Scottsdale Insurance Company Utilizes @RISK to Choose between Competing Opportunities
Two Properties, One Important Decision
For this analysis, Scottsdale Insurance Company used @RISK to determine Risk Adjusted Returns on Capital (RAROC), a framework for analyzing risk-adjusted financial performance. Accurate assessment of RAROC enables organizations to get a consistent view of profitability across businesses. RAROC also provides a clear assessment of the return on investment forecast, after accounting for expenditures required to cover potential risk.
In the Scottsdale Insurance Company model, a comparison between commercial properties in Arizona and in Florida might appear to be very similar at first glance, with both properties expected to have the same expected loss ratio, same expense ratio, same twelve month pay out and the same investment yield. In situations like these, risk analysis can play a crucial role in determining which property to insure.
About Scottsdale Insurance Company
Using @RISK to Determine Returns
The most concerning risk factor when comparing the two properties is the occurrence of catastrophic weather. To determine how much capital must be held in reserves to cover potential payouts, Scottsdale Insurance Company utilizes @RISK to simulate weather risk in each location. It is not surprising that the Florida property represented much higher coverage, given the likelihood of weather events such as hurricanes. However, would that amount surpass the Florida-based property’s initial return advantage?
To further assess the two properties’ RAROC, Scottsdale Insurance Company then used @RISK to determine how effectively each property would exceed a minimum return rate of 10 percent, or its “hurdle rate”. The analysis showed that both properties had a 64 percent chance of clearing the 10 percent hurdle rate. However, a deeper inspection of the numbers answered a very important question: When exceeding the hurdle rate, which property cleared it the highest? In simulations where the Arizona property cleared the hurdle rate, it offered a mean return of 18 percent, compared to the Florida property, which offered a mean return of just 11 percent. As a result, insuring the Arizona property would be a better choice to insure. While the Florida property showed a greater operating income, using @RISK, the insurance company could clearly assess that the Arizona property would free up more capital that the company could use to invest in additional opportunities.

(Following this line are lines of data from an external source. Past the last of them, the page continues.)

-- ==== Sys2Proof/Machine/Operands.lean ====
section
/-! DEFINITION. The operand forms of the commands: the value ranges of 30_encoding.md R107 items 2 to 4, which every
command tests before anything else (60_exceptions.md R251), and the register map that RDREG's operand indexes
(44_readback.md R231). -/

namespace Sys2Proof.Machine

/-- Operand `WORD` is a Word of the build (R107 item 2). -/
def wordLegal (c : Config) (word : Word) : Bool := decide (word.toNat < 2 ^ c.wordBits)

/-- Operand `REG` is a register index (R107 item 3). -/
def regLegal (reg : BitVec 8) : Bool := decide (reg.toNat ≤ 0x0F)

/-- Operand `SLOT` is a slot of a ring of capacity `cap` (R107 item 4). -/
def slotLegal (cap : Nat) (slot : BitVec 16) : Bool := decide (slot.toNat < cap)

/-- The operand's check comes first; an operand out of range is ILLEGAL, with no state change (R107, R251 step 2). -/
def checkedOperand (legal : Bool) (s : State) (r : Result) : Result :=
  if legal then r else raise .illegal s

/-- The encoding of `STATE` (R37, R231). -/
def ringStateCode : RingState → BitVec 2
  | .inactive => 0
  | .active => 1
  | .busy => 2

/-- The encoding of `MODE` in CONFIG0 (R231). -/
def modeBit : Mode → Bool
  | .emitter => false
  | .receiver => true

/-- CONFIG0: `WORD_BITS` in 4:0, `MODE` in 5, `SYNC_SIGNAL` in 15:8, zeros elsewhere (R231). -/
def config0Value (c : Config) : BitVec 24 :=
  (c.syncSignal.setWidth 24 <<< 8) ||| ((BitVec.ofBool (modeBit c.mode)).setWidth 24 <<< 5) |||
    (BitVec.ofNat 5 c.wordBits).setWidth 24

/-- The registers of the map, by name (R231). -/
inductive Reg where
  | config0
  | syncPeriod
  | srCap
  | brCap
  | srWr
  | srRd
  | srBits
  | srState
  | brWr
  | brRd
  | brBit
  | brState
  | brSync
  | brBss
  | encAcc
  | session
  deriving DecidableEq, Repr

/-- The registers in the order of their indices 0x00 to 0x0F (R231). -/
def regMap : List Reg :=
  [.config0, .syncPeriod, .srCap, .brCap, .srWr, .srRd, .srBits, .srState,
   .brWr, .brRd, .brBit, .brState, .brSync, .brBss, .encAcc, .session]

/-- `RegValue`, zero-extended to the 24 bits of `DATA` (R230, R231). -/
def regValue (s : State) : Reg → BitVec 24
  | .config0 => config0Value s.cfg
  | .syncPeriod => BitVec.ofNat 24 s.cfg.syncPeriod
  | .srCap => BitVec.ofNat 24 s.cfg.capS
  | .brCap => BitVec.ofNat 24 s.cfg.capB
  | .srWr => s.srWr.setWidth 24
  | .srRd => s.srRd.setWidth 24
  | .srBits => s.srBits.setWidth 24
  | .srState => (ringStateCode s.srState).setWidth 24
  | .brWr => s.brWr.setWidth 24
  | .brRd => s.brRd.setWidth 24
  | .brBit => s.brBit.setWidth 24
  | .brState => (ringStateCode s.brState).setWidth 24
  | .brSync => (BitVec.ofBool s.brSync).setWidth 24
  | .brBss => s.brBss.setWidth 24
  | .encAcc => s.encAcc.setWidth 24
  | .session => (BitVec.ofBool s.started).setWidth 24

end Sys2Proof.Machine
end

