-- ==== Sys2Proof/Machine/Decoder.lean ====
section
/-! DEFINITION. The Decoder: synchronization, extraction and UPDATE in Receiver mode (42_decoder.md R180 to R188). It
performs no inverse of the Encoder's flip (R187). -/

namespace Sys2Proof.Machine

/-- Phase 1: the most recently written byte of a BitRing that is not empty is a marker (R181). -/
def State.markerSeen (s : State) : Bool := !s.emptyB && s.brBuf.read s.brWr.toNat == s.cfg.syncSignal

/-- Phase 1: the read position moves to just after the marker (R181). -/
def synchronize (s : State) : State :=
  if s.markerSeen then s.discardBytes.markSynchronized else s

/-- `avail`, the number of unread bits (R183); never below 0 in the states of R47 item 4. -/
def State.avail (s : State) : Nat := s.depthB * 8 - s.brBit.toNat

/-- One bit of extraction: the bit at `BR.BIT`, from the top, of the slot being read is appended to the Word, and the
read position moves on (R184). -/
def extractBit (w : Word) (s : State) : Word × State :=
  let b := (s.brBuf.read s.nextReadB.toNat).getLsbD (7 - s.brBit.toNat)
  let w := (w <<< 1) ||| (BitVec.ofBool b).setWidth 24
  if s.brBit = 7 then
    (w, (s.takeByte.withBit 0).withCount (BitVec.ofNat 16 (min (s.brBss.toNat + 1) 65535)))
  else (w, s.withBit (s.brBit + 1))

/-- `repeat WB times` (R180, R184). -/
def extractBits : Nat → Word → State → Word × State
  | 0, w, s => (w, s)
  | n + 1, w, s =>
    let p := extractBit w s
    extractBits n p.1 p.2

/-- The push of the decoded Word (R185, R186). -/
def pushDecoded (w : Word) (s : State) : Result :=
  if s.fullS then raise .overrun s else raiseOk 0 true (s.putWord w)

/-- Phase 2: the window test and the extraction of at most one Word (R183, R184, R188). -/
def extractWord (s : State) : Result :=
  if s.avail < s.cfg.wordBits then raise .noNewData s
  else
    let p := extractBits s.cfg.wordBits 0 s
    pushDecoded p.1 p.2

/-- `DecoderUpdate` (R180): phase 1, then SYNC_WAITING with every byte discarded (R182), or phase 2. -/
def decoderUpdate (s : State) : Result :=
  let s := synchronize s
  if s.brSync then extractWord s else raise .syncWaiting s.discardBytes

end Sys2Proof.Machine
end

Table 1: @RISK distribution illustrates the Arizona property earning an 18 percent return when clearing the initial hurdle rate
Table 2: Florida property offers a much smaller return, at just 11 percent
“We face a competitive environment where pricing is often unrealistic. An abundance of capital has driven rates lower while investment yields are at historic lows. Using @RISK allows us to choose between competing opportunities,” said Allan Smith, financial business advisor at Scottsdale Insurance. “I find the graphical outputs to be the most useful feature. Being able to compose a picture showing the range of outcomes is critical to analyzing our complex models and is extremely useful in presenting to senior executives, who do not have financial backgrounds.”